* **WHAT THE TASK ASKS**: Copy out the line bearing "theorem exec_ora (i" and all the lines after it, to the very end of the material below, exactly as written.

* **PROVIDED RECORDS**:
/-! ## What resolving leaves alone -/

@[simp] theorem resolve_cfg (m : Mode) (s : State) : (resolve m s).st.cfg = s.cfg := by cases m <;> simp [resolve, zeroPagePointer, indirectTarget]
@[simp] theorem load_cfg (op : Operand) (s : State) : (load op s).2.cfg = s.cfg := by cases op <;> simp [load]
@[simp] theorem resolve_cpu (m : Mode) (s : State) : (resolve m s).st.cpu = s.cpu := by cases m <;> simp [resolve, zeroPagePointer, indirectTarget]
@[simp] theorem load_cpu (op : Operand) (s : State) : (load op s).2.cpu = s.cpu := by cases op <;> simp [load]
@[simp] theorem resolve_nmiLine (m : Mode) (s : State) : (resolve m s).st.nmiLine = s.nmiLine := by cases m <;> simp [resolve, zeroPagePointer, indirectTarget]
@[simp] theorem load_nmiLine (op : Operand) (s : State) : (load op s).2.nmiLine = s.nmiLine := by cases op <;> simp [load]
@[simp] theorem resolve_wram (m : Mode) (s : State) : (resolve m s).st.wram = s.wram := by cases m <;> simp [resolve, zeroPagePointer, indirectTarget]
@[simp] theorem load_wram (op : Operand) (s : State) : (load op s).2.wram = s.wram := by cases op <;> simp [load]
@[simp] theorem resolve_prg (m : Mode) (s : State) : (resolve m s).st.prg = s.prg := by cases m <;> simp [resolve, zeroPagePointer, indirectTarget]
@[simp] theorem load_prg (op : Operand) (s : State) : (load op s).2.prg = s.prg := by cases op <;> simp [load]
@[simp] theorem resolve_dotsTotal (m : Mode) (s : State) : (resolve m s).st.dotsTotal = s.dotsTotal := by cases m <;> simp [resolve, zeroPagePointer, indirectTarget]
@[simp] theorem load_dotsTotal (op : Operand) (s : State) : (load op s).2.dotsTotal = s.dotsTotal := by cases op <;> simp [load]
@[simp] theorem resolve_wq (m : Mode) (s : State) : (resolve m s).st.wq = s.wq := by cases m <;> simp [resolve, zeroPagePointer, indirectTarget]
@[simp] theorem load_wq (op : Operand) (s : State) : (load op s).2.wq = s.wq := by cases op <;> simp [load]
@[simp] theorem resolve_host_run (m : Mode) (s : State) : (resolve m s).st.host.run = s.host.run := by cases m <;> simp [resolve, zeroPagePointer, indirectTarget]
@[simp] theorem load_host_run (op : Operand) (s : State) : (load op s).2.host.run = s.host.run := by cases op <;> simp [load]
@[simp] theorem resolve_host_irqLine (m : Mode) (s : State) : (resolve m s).st.host.irqLine = s.host.irqLine := by cases m <;> simp [resolve, zeroPagePointer, indirectTarget]
@[simp] theorem load_host_irqLine (op : Operand) (s : State) : (load op s).2.host.irqLine = s.host.irqLine := by cases op <;> simp [load]
@[simp] theorem resolve_host_sinkReady (m : Mode) (s : State) : (resolve m s).st.host.sinkReady = s.host.sinkReady := by cases m <;> simp [resolve, zeroPagePointer, indirectTarget]
@[simp] theorem load_host_sinkReady (op : Operand) (s : State) : (load op s).2.host.sinkReady = s.host.sinkReady := by cases op <;> simp [load]
@[simp] theorem resolve_host_inputs (m : Mode) (s : State) : (resolve m s).st.host.inputs = s.host.inputs := by cases m <;> simp [resolve, zeroPagePointer, indirectTarget]
@[simp] theorem load_host_inputs (op : Operand) (s : State) : (load op s).2.host.inputs = s.host.inputs := by cases op <;> simp [load]
@[simp] theorem resolve_ppu_ctrl (m : Mode) (s : State) : (resolve m s).st.ppu.ctrl = s.ppu.ctrl := by cases m <;> simp [resolve, zeroPagePointer, indirectTarget]
@[simp] theorem load_ppu_ctrl (op : Operand) (s : State) : (load op s).2.ppu.ctrl = s.ppu.ctrl := by cases op <;> simp [load]
@[simp] theorem resolve_ppu_mask (m : Mode) (s : State) : (resolve m s).st.ppu.mask = s.ppu.mask := by cases m <;> simp [resolve, zeroPagePointer, indirectTarget]
@[simp] theorem load_ppu_mask (op : Operand) (s : State) : (load op s).2.ppu.mask = s.ppu.mask := by cases op <;> simp [load]
@[simp] theorem resolve_ppu_s0hit (m : Mode) (s : State) : (resolve m s).st.ppu.s0hit = s.ppu.s0hit := by cases m <;> simp [resolve, zeroPagePointer, indirectTarget]
@[simp] theorem load_ppu_s0hit (op : Operand) (s : State) : (load op s).2.ppu.s0hit = s.ppu.s0hit := by cases op <;> simp [load]
@[simp] theorem resolve_ppu_oamAddr (m : Mode) (s : State) : (resolve m s).st.ppu.oamAddr = s.ppu.oamAddr := by cases m <;> simp [resolve, zeroPagePointer, indirectTarget]
@[simp] theorem load_ppu_oamAddr (op : Operand) (s : State) : (load op s).2.ppu.oamAddr = s.ppu.oamAddr := by cases op <;> simp [load]
@[simp] theorem resolve_ppu_t (m : Mode) (s : State) : (resolve m s).st.ppu.t = s.ppu.t := by cases m <;> simp [resolve, zeroPagePointer, indirectTarget]
@[simp] theorem load_ppu_t (op : Operand) (s : State) : (load op s).2.ppu.t = s.ppu.t := by cases op <;> simp [load]
@[simp] theorem resolve_ppu_fineX (m : Mode) (s : State) : (resolve m s).st.ppu.fineX = s.ppu.fineX := by cases m <;> simp [resolve, zeroPagePointer, indirectTarget]
@[simp] theorem load_ppu_fineX (op : Operand) (s : State) : (load op s).2.ppu.fineX = s.ppu.fineX := by cases op <;> simp [load]
@[simp] theorem resolve_ppu_scanline (m : Mode) (s : State) : (resolve m s).st.ppu.scanline = s.ppu.scanline := by cases m <;> simp [resolve, zeroPagePointer, indirectTarget]
@[simp] theorem load_ppu_scanline (op : Operand) (s : State) : (load op s).2.ppu.scanline = s.ppu.scanline := by cases op <;> simp [load]
@[simp] theorem resolve_ppu_dot (m : Mode) (s : State) : (resolve m s).st.ppu.dot = s.ppu.dot := by cases m <;> simp [resolve, zeroPagePointer, indirectTarget]
@[simp] theorem load_ppu_dot (op : Operand) (s : State) : (load op s).2.ppu.dot = s.ppu.dot := by cases op <;> simp [load]
@[simp] theorem resolve_ppu_frame (m : Mode) (s : State) : (resolve m s).st.ppu.frame = s.ppu.frame := by cases m <;> simp [resolve, zeroPagePointer, indirectTarget]
@[simp] theorem load_ppu_frame (op : Operand) (s : State) : (load op s).2.ppu.frame = s.ppu.frame := by cases op <;> simp [load]
@[simp] theorem resolve_ppu_bgLo (m : Mode) (s : State) : (resolve m s).st.ppu.bgLo = s.ppu.bgLo := by cases m <;> simp [resolve, zeroPagePointer, indirectTarget]
@[simp] theorem load_ppu_bgLo (op : Operand) (s : State) : (load op s).2.ppu.bgLo = s.ppu.bgLo := by cases op <;> simp [load]
@[simp] theorem resolve_ppu_bgHi (m : Mode) (s : State) : (resolve m s).st.ppu.bgHi = s.ppu.bgHi := by cases m <;> simp [resolve, zeroPagePointer, indirectTarget]
@[simp] theorem load_ppu_bgHi (op : Operand) (s : State) : (load op s).2.ppu.bgHi = s.ppu.bgHi := by cases op <;> simp [load]
@[simp] theorem resolve_ppu_bgAt0 (m : Mode) (s : State) : (resolve m s).st.ppu.bgAt0 = s.ppu.bgAt0 := by cases m <;> simp [resolve, zeroPagePointer, indirectTarget]
@[simp] theorem load_ppu_bgAt0 (op : Operand) (s : State) : (load op s).2.ppu.bgAt0 = s.ppu.bgAt0 := by cases op <;> simp [load]
@[simp] theorem resolve_ppu_bgAt1 (m : Mode) (s : State) : (resolve m s).st.ppu.bgAt1 = s.ppu.bgAt1 := by cases m <;> simp [resolve, zeroPagePointer, indirectTarget]
@[simp] theorem load_ppu_bgAt1 (op : Operand) (s : State) : (load op s).2.ppu.bgAt1 = s.ppu.bgAt1 := by cases op <;> simp [load]
@[simp] theorem resolve_ppu_ntByte (m : Mode) (s : State) : (resolve m s).st.ppu.ntByte = s.ppu.ntByte := by cases m <;> simp [resolve, zeroPagePointer, indirectTarget]
@[simp] theorem load_ppu_ntByte (op : Operand) (s : State) : (load op s).2.ppu.ntByte = s.ppu.ntByte := by cases op <;> simp [load]
@[simp] theorem resolve_ppu_atBits (m : Mode) (s : State) : (resolve m s).st.ppu.atBits = s.ppu.atBits := by cases m <;> simp [resolve, zeroPagePointer, indirectTarget]
@[simp] theorem load_ppu_atBits (op : Operand) (s : State) : (load op s).2.ppu.atBits = s.ppu.atBits := by cases op <;> simp [load]
@[simp] theorem resolve_ppu_ptLo (m : Mode) (s : State) : (resolve m s).st.ppu.ptLo = s.ppu.ptLo := by cases m <;> simp [resolve, zeroPagePointer, indirectTarget]
@[simp] theorem load_ppu_ptLo (op : Operand) (s : State) : (load op s).2.ppu.ptLo = s.ppu.ptLo := by cases op <;> simp [load]
@[simp] theorem resolve_ppu_ptHi (m : Mode) (s : State) : (resolve m s).st.ppu.ptHi = s.ppu.ptHi := by cases m <;> simp [resolve, zeroPagePointer, indirectTarget]
@[simp] theorem load_ppu_ptHi (op : Operand) (s : State) : (load op s).2.ppu.ptHi = s.ppu.ptHi := by cases op <;> simp [load]
@[simp] theorem resolve_ppu_spr (m : Mode) (s : State) : (resolve m s).st.ppu.spr = s.ppu.spr := by cases m <;> simp [resolve, zeroPagePointer, indirectTarget]
@[simp] theorem load_ppu_spr (op : Operand) (s : State) : (load op s).2.ppu.spr = s.ppu.spr := by cases op <;> simp [load]
@[simp] theorem resolve_ppu_fetch (m : Mode) (s : State) : (resolve m s).st.ppu.fetch = s.ppu.fetch := by cases m <;> simp [resolve, zeroPagePointer, indirectTarget]
@[simp] theorem load_ppu_fetch (op : Operand) (s : State) : (load op s).2.ppu.fetch = s.ppu.fetch := by cases op <;> simp [load]
@[simp] theorem resolve_ppu_oam2 (m : Mode) (s : State) : (resolve m s).st.ppu.oam2 = s.ppu.oam2 := by cases m <;> simp [resolve, zeroPagePointer, indirectTarget]
@[simp] theorem load_ppu_oam2 (op : Operand) (s : State) : (load op s).2.ppu.oam2 = s.ppu.oam2 := by cases op <;> simp [load]
@[simp] theorem resolve_ppu_oam2Count (m : Mode) (s : State) : (resolve m s).st.ppu.oam2Count = s.ppu.oam2Count := by cases m <;> simp [resolve, zeroPagePointer, indirectTarget]
@[simp] theorem load_ppu_oam2Count (op : Operand) (s : State) : (load op s).2.ppu.oam2Count = s.ppu.oam2Count := by cases op <;> simp [load]
@[simp] theorem resolve_ppu_s0Next (m : Mode) (s : State) : (resolve m s).st.ppu.s0Next = s.ppu.s0Next := by cases m <;> simp [resolve, zeroPagePointer, indirectTarget]
@[simp] theorem load_ppu_s0Next (op : Operand) (s : State) : (load op s).2.ppu.s0Next = s.ppu.s0Next := by cases op <;> simp [load]
@[simp] theorem resolve_ppu_s0Cur (m : Mode) (s : State) : (resolve m s).st.ppu.s0Cur = s.ppu.s0Cur := by cases m <;> simp [resolve, zeroPagePointer, indirectTarget]
@[simp] theorem load_ppu_s0Cur (op : Operand) (s : State) : (load op s).2.ppu.s0Cur = s.ppu.s0Cur := by cases op <;> simp [load]
@[simp] theorem resolve_ppu_chr (m : Mode) (s : State) : (resolve m s).st.ppu.chr = s.ppu.chr := by cases m <;> simp [resolve, zeroPagePointer, indirectTarget]
@[simp] theorem load_ppu_chr (op : Operand) (s : State) : (load op s).2.ppu.chr = s.ppu.chr := by cases op <;> simp [load]
@[simp] theorem resolve_ppu_ciram (m : Mode) (s : State) : (resolve m s).st.ppu.ciram = s.ppu.ciram := by cases m <;> simp [resolve, zeroPagePointer, indirectTarget]
@[simp] theorem load_ppu_ciram (op : Operand) (s : State) : (load op s).2.ppu.ciram = s.ppu.ciram := by cases op <;> simp [load]
@[simp] theorem resolve_ppu_pal (m : Mode) (s : State) : (resolve m s).st.ppu.pal = s.ppu.pal := by cases m <;> simp [resolve, zeroPagePointer, indirectTarget]
@[simp] theorem load_ppu_pal (op : Operand) (s : State) : (load op s).2.ppu.pal = s.ppu.pal := by cases op <;> simp [load]
@[simp] theorem resolve_ppu_oam (m : Mode) (s : State) : (resolve m s).st.ppu.oam = s.ppu.oam := by cases m <;> simp [resolve, zeroPagePointer, indirectTarget]
@[simp] theorem load_ppu_oam (op : Operand) (s : State) : (load op s).2.ppu.oam = s.ppu.oam := by cases op <;> simp [load]

theorem load_index (op : Operand) {s : State} (h : s.pad.index ≤ 8) : (load op s).2.pad.index ≤ 8 := by
  cases op <;> first | exact h | exact busRead_index _ h

theorem resolve_index (m : Mode) {s : State} (h : s.pad.index ≤ 8) : (resolve m s).st.pad.index ≤ 8 := by
  cases m <;> first
    | exact h
    | exact busRead_index _ (busRead_index _ h)

/-- The byte of page zero a zero-page address reads. -/
theorem busRead_zext (p : Byte) (s : State) : busRead (zext16 p) s = (s.wram.read p.toNat, s) := by
  rw [busRead_of_wram s (by rw [zext16_toNat]; omega), wramIndex_eq_mod, zext16_toNat, Nat.mod_eq_of_lt (by omega)]

/-- R317, R318: a pointer of page zero is read with no other effect. -/
theorem zeroPagePointer_eq (p : Byte) (s : State) :
    zeroPagePointer p s = (wordOf (s.wram.read p.toNat) (s.wram.read (p + 1).toNat), s) := by
  simp only [zeroPagePointer, busRead_zext]

/-- Resolving any mode but JMP's pointer changes nothing. -/
theorem resolve_st (m : Mode) (s : State) (h : ∀ a, m ≠ .ind a) : (resolve m s).st = s := by
  cases m <;> first | rfl | exact absurd rfl (h _) | simp only [resolve, zeroPagePointer_eq]

/-! ## Addresses in numbers -/

theorem absIndexed_eq (w : Word) (i : Byte) : absIndexed w i = BitVec.ofNat 16 (w.toNat + i.toNat) := by
  apply BitVec.eq_of_toNat_eq; simp [absIndexed, zext16_toNat]

theorem zeroPageIndexed_eq (a i : Byte) : zeroPageIndexed a i = BitVec.ofNat 16 ((a.toNat + i.toNat) % 256) := by
  apply BitVec.eq_of_toNat_eq; simp [zeroPageIndexed, zext16_toNat, BitVec.toNat_add]; omega

theorem pageOf_toNat (x : Word) : (x &&& 0xFF00).toNat = 256 * (x.toNat / 256) := by
  have h : x &&& (0xFF00 : Word) = (x >>> 8) <<< 8 := by
    apply BitVec.eq_of_getLsbD_eq; intro i hi; interval_cases i <;> simp
  rw [h, BitVec.toNat_shiftLeft, BitVec.toNat_ushiftRight, Nat.shiftLeft_eq, Nat.shiftRight_eq_div_pow]
  omega

/-- R320: the page indicator, in numbers. -/
theorem pageCrossed_eq (x y : Word) : pageCrossed x y = decide (x.toNat / 256 ≠ y.toNat / 256) := by
  have h : (x &&& 0xFF00) = (y &&& 0xFF00) ↔ x.toNat / 256 = y.toNat / 256 := by
    rw [← BitVec.toNat_inj, pageOf_toNat, pageOf_toNat]; omega
  unfold pageCrossed
  rw [Bool.eq_iff_iff]
  simp only [bne_iff_ne, ne_eq, h, decide_eq_true_eq]

/-! ## Every instruction as one of the shared shapes -/

theorem exec_lda (i : Instr) (s : State) (h : i.mnemonic = .lda) : exec i s = readInstr i.opcode i.mode loadA s := by
  cases i <;> cases h <;> rfl

theorem exec_ldx (i : Instr) (s : State) (h : i.mnemonic = .ldx) : exec i s = readInstr i.opcode i.mode loadX s := by
  cases i <;> cases h <;> rfl

theorem exec_ldy (i : Instr) (s : State) (h : i.mnemonic = .ldy) : exec i s = readInstr i.opcode i.mode loadY s := by
  cases i <;> cases h <;> rfl

theorem exec_and (i : Instr) (s : State) (h : i.mnemonic = .and) : exec i s = readInstr i.opcode i.mode andA s := by
  cases i <;> cases h <;> rfl

theorem exec_eor (i : Instr) (s : State) (h : i.mnemonic = .eor) : exec i s = readInstr i.opcode i.mode eorA s := by
  cases i <;> cases h <;> rfl

theorem exec_ora (i : Instr) (s : State) (h : i.mnemonic = .ora) : exec i s = readInstr i.opcode i.mode oraA s := by
  cases i <;> cases h <;> rfl

theorem exec_bit (i : Instr) (s : State) (h : i.mnemonic = .bit) : exec i s = readInstr i.opcode i.mode bitTest s := by
  cases i <;> cases h <;> rfl

theorem exec_adc (i : Instr) (s : State) (h : i.mnemonic = .adc) : exec i s = readInstr i.opcode i.mode addA s := by
  cases i <;> cases h <;> rfl

theorem exec_sbc (i : Instr) (s : State) (h : i.mnemonic = .sbc) : exec i s = readInstr i.opcode i.mode subA s := by
  cases i <;> cases h <;> rfl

* **REPLY**:
theorem exec_ora (i : Instr) (s : State) (h : i.mnemonic = .ora) : exec i s = readInstr i.opcode i.mode oraA s := by
  cases i <;> cases h <;> rfl

theorem exec_bit (i : Instr) (s : State) (h : i.mnemonic = .bit) : exec i s = readInstr i.opcode i.mode bitTest s := by
  cases i <;> cases h <;> rfl

theorem exec_adc (i : Instr) (s : State) (h : i.mnemonic = .adc) : exec i s = readInstr i.opcode i.mode addA s := by
  cases i <;> cases h <;> rfl

theorem exec_sbc (i : Instr) (s : State) (h : i.mnemonic = .sbc) : exec i s = readInstr i.opcode i.mode subA s := by
  cases i <;> cases h <;> rfl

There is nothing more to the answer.